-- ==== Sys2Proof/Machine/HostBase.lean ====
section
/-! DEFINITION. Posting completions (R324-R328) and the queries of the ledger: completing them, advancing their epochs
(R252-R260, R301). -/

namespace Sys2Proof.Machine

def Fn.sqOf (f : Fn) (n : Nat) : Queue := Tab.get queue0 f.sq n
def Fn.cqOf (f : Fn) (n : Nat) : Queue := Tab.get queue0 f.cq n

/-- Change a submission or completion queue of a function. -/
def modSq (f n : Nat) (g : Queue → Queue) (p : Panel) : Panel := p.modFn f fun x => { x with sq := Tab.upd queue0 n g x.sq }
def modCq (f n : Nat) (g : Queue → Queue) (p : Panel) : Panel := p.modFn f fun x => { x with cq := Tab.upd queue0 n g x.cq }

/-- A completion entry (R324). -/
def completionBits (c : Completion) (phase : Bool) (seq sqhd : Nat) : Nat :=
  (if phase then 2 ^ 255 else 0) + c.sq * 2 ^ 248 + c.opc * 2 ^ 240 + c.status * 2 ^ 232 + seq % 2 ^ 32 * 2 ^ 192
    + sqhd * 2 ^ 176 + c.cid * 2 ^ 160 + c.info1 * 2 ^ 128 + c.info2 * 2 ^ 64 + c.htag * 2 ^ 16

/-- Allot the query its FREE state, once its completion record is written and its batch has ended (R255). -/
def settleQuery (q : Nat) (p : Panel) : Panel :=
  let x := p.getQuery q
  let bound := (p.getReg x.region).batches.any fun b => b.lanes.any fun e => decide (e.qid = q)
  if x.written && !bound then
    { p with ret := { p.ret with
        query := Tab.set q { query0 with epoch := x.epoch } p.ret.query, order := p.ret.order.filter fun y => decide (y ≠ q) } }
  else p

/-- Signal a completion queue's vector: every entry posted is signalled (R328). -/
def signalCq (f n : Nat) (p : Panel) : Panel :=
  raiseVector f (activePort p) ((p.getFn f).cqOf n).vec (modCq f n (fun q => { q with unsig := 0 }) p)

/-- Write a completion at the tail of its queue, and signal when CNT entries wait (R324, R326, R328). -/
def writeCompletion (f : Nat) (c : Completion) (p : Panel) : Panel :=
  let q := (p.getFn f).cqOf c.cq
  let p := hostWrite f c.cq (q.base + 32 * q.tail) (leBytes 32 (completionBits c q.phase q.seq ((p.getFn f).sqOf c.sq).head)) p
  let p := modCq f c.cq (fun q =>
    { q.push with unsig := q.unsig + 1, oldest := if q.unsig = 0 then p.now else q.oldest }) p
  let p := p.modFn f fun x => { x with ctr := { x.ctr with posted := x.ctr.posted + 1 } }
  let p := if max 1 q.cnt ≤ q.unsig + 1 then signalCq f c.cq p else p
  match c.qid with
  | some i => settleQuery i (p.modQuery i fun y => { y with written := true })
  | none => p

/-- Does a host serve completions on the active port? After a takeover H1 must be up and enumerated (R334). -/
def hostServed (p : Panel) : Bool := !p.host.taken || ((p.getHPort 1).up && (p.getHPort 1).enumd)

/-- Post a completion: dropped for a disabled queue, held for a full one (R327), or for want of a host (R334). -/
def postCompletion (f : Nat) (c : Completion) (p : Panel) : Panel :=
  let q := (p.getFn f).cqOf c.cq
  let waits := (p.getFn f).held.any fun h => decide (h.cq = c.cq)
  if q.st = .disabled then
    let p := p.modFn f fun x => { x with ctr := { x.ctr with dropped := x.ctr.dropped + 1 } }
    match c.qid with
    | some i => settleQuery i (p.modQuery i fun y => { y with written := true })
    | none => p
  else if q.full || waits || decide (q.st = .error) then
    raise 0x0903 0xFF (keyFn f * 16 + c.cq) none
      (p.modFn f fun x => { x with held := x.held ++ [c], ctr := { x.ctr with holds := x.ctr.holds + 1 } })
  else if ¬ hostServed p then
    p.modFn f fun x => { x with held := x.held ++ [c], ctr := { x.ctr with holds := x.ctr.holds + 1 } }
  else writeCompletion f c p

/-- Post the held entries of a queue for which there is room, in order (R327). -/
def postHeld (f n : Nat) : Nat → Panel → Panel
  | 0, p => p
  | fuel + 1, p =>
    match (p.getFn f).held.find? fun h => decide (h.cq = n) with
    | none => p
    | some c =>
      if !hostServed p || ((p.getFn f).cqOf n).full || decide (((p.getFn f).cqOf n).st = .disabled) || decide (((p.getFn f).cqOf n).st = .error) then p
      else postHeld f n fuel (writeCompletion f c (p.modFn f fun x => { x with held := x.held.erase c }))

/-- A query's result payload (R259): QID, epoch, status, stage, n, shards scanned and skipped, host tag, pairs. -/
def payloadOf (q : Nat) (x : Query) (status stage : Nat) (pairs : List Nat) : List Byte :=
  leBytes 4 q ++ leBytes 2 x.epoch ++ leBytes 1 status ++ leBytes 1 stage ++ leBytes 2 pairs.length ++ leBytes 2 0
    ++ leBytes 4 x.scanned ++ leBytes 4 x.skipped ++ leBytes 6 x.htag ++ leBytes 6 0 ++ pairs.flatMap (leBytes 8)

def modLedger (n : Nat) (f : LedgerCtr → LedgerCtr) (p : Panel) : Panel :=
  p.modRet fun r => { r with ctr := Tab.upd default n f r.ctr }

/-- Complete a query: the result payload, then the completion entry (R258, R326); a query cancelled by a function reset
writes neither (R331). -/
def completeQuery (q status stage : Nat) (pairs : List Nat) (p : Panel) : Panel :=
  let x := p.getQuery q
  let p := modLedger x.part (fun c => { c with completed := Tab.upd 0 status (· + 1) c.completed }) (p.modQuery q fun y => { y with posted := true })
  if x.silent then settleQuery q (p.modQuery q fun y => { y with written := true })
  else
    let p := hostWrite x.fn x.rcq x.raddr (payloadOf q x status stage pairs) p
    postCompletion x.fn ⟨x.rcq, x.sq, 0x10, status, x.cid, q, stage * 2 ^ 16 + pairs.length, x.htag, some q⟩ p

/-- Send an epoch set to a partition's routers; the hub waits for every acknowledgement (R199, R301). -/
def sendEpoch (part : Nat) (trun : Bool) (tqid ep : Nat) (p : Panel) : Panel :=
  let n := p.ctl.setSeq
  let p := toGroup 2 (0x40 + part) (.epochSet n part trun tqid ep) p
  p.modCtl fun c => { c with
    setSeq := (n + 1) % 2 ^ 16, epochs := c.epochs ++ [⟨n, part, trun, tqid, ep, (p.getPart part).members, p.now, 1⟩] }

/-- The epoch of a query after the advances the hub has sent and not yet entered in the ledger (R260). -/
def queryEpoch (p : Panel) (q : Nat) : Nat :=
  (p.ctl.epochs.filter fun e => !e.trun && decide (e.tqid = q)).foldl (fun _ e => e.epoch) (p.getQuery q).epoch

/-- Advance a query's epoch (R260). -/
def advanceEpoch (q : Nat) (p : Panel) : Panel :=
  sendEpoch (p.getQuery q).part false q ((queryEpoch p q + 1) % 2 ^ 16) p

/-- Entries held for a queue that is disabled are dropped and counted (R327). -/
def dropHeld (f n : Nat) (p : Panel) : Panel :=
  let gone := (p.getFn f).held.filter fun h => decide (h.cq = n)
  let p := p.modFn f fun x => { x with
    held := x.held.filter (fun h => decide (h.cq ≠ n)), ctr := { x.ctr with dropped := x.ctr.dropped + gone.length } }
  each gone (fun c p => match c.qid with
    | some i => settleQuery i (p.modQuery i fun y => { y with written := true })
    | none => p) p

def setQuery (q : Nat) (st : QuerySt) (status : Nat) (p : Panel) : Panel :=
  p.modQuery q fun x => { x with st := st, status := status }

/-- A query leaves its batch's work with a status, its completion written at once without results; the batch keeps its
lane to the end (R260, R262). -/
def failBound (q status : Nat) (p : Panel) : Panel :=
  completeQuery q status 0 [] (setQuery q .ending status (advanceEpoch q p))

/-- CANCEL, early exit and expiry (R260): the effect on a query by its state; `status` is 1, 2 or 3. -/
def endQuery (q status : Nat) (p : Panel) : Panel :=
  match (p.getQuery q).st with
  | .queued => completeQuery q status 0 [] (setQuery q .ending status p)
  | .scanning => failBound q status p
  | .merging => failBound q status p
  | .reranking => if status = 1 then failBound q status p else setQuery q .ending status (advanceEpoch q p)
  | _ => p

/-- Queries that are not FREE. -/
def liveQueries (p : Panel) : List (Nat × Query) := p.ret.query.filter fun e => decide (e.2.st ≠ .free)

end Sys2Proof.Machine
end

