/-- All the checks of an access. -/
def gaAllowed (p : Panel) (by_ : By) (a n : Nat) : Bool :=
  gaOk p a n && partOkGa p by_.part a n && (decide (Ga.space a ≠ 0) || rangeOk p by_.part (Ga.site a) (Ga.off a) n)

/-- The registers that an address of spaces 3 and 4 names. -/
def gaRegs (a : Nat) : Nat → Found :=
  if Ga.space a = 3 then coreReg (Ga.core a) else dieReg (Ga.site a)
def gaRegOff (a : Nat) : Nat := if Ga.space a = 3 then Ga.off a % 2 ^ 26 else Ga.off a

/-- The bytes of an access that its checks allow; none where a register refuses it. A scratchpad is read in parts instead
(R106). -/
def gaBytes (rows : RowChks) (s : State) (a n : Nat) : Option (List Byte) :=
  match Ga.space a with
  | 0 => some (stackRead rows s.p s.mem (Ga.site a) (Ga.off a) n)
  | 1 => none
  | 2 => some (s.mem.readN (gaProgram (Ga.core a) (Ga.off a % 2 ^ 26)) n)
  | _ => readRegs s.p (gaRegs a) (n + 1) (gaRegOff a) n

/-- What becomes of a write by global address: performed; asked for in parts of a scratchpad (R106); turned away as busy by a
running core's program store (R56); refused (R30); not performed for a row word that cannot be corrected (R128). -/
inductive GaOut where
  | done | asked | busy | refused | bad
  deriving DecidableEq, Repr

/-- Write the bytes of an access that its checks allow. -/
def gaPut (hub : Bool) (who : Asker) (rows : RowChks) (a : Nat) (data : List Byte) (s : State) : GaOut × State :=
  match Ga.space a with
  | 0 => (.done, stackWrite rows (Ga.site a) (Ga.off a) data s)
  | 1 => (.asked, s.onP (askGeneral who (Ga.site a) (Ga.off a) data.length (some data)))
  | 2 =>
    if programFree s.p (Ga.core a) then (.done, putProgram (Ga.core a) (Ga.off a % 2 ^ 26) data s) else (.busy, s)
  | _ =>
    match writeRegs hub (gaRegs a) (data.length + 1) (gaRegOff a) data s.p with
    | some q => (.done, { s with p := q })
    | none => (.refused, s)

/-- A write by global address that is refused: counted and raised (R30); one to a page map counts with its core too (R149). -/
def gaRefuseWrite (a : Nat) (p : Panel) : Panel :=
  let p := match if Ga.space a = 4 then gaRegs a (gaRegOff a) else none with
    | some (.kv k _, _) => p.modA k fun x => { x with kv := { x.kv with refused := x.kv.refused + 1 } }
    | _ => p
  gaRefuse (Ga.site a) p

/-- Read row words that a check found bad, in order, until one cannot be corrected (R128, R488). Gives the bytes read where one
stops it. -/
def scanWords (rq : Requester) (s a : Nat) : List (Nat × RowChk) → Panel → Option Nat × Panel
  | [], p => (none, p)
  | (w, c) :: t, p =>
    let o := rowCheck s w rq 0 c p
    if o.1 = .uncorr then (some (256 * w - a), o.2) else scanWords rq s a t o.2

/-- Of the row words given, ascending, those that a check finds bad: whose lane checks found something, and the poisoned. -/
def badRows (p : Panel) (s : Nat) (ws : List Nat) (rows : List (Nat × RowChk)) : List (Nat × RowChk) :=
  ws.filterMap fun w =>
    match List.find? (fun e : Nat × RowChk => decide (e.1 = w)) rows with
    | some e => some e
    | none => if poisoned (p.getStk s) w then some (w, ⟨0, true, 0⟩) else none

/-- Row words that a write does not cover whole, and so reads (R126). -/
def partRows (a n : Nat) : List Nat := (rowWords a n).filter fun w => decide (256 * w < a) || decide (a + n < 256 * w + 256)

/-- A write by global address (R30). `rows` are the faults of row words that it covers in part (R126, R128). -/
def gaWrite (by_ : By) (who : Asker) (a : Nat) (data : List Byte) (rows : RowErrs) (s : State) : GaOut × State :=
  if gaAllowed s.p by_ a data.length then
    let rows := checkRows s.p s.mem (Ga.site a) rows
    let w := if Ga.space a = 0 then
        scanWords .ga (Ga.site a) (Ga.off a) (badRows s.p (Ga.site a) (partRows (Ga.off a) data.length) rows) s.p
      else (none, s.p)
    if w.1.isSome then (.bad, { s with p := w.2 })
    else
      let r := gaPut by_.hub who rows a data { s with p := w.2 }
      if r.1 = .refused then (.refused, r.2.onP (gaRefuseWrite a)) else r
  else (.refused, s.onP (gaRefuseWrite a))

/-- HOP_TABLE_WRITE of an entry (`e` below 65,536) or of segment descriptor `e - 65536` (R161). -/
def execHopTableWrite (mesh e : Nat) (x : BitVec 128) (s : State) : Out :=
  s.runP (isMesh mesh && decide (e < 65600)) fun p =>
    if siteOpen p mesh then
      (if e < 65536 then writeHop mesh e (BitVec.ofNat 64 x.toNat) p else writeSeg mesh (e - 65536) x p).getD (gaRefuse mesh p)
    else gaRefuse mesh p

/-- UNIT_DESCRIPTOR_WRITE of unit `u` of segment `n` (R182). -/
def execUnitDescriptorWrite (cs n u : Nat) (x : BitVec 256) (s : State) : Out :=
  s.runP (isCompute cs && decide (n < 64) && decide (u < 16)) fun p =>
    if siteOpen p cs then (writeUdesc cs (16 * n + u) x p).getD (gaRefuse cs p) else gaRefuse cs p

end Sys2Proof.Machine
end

■ **Work to be completed**:
In the records above, tally the lines where the word "gaPut" appears, and give the number and nothing else.

■ **Expected output**:
2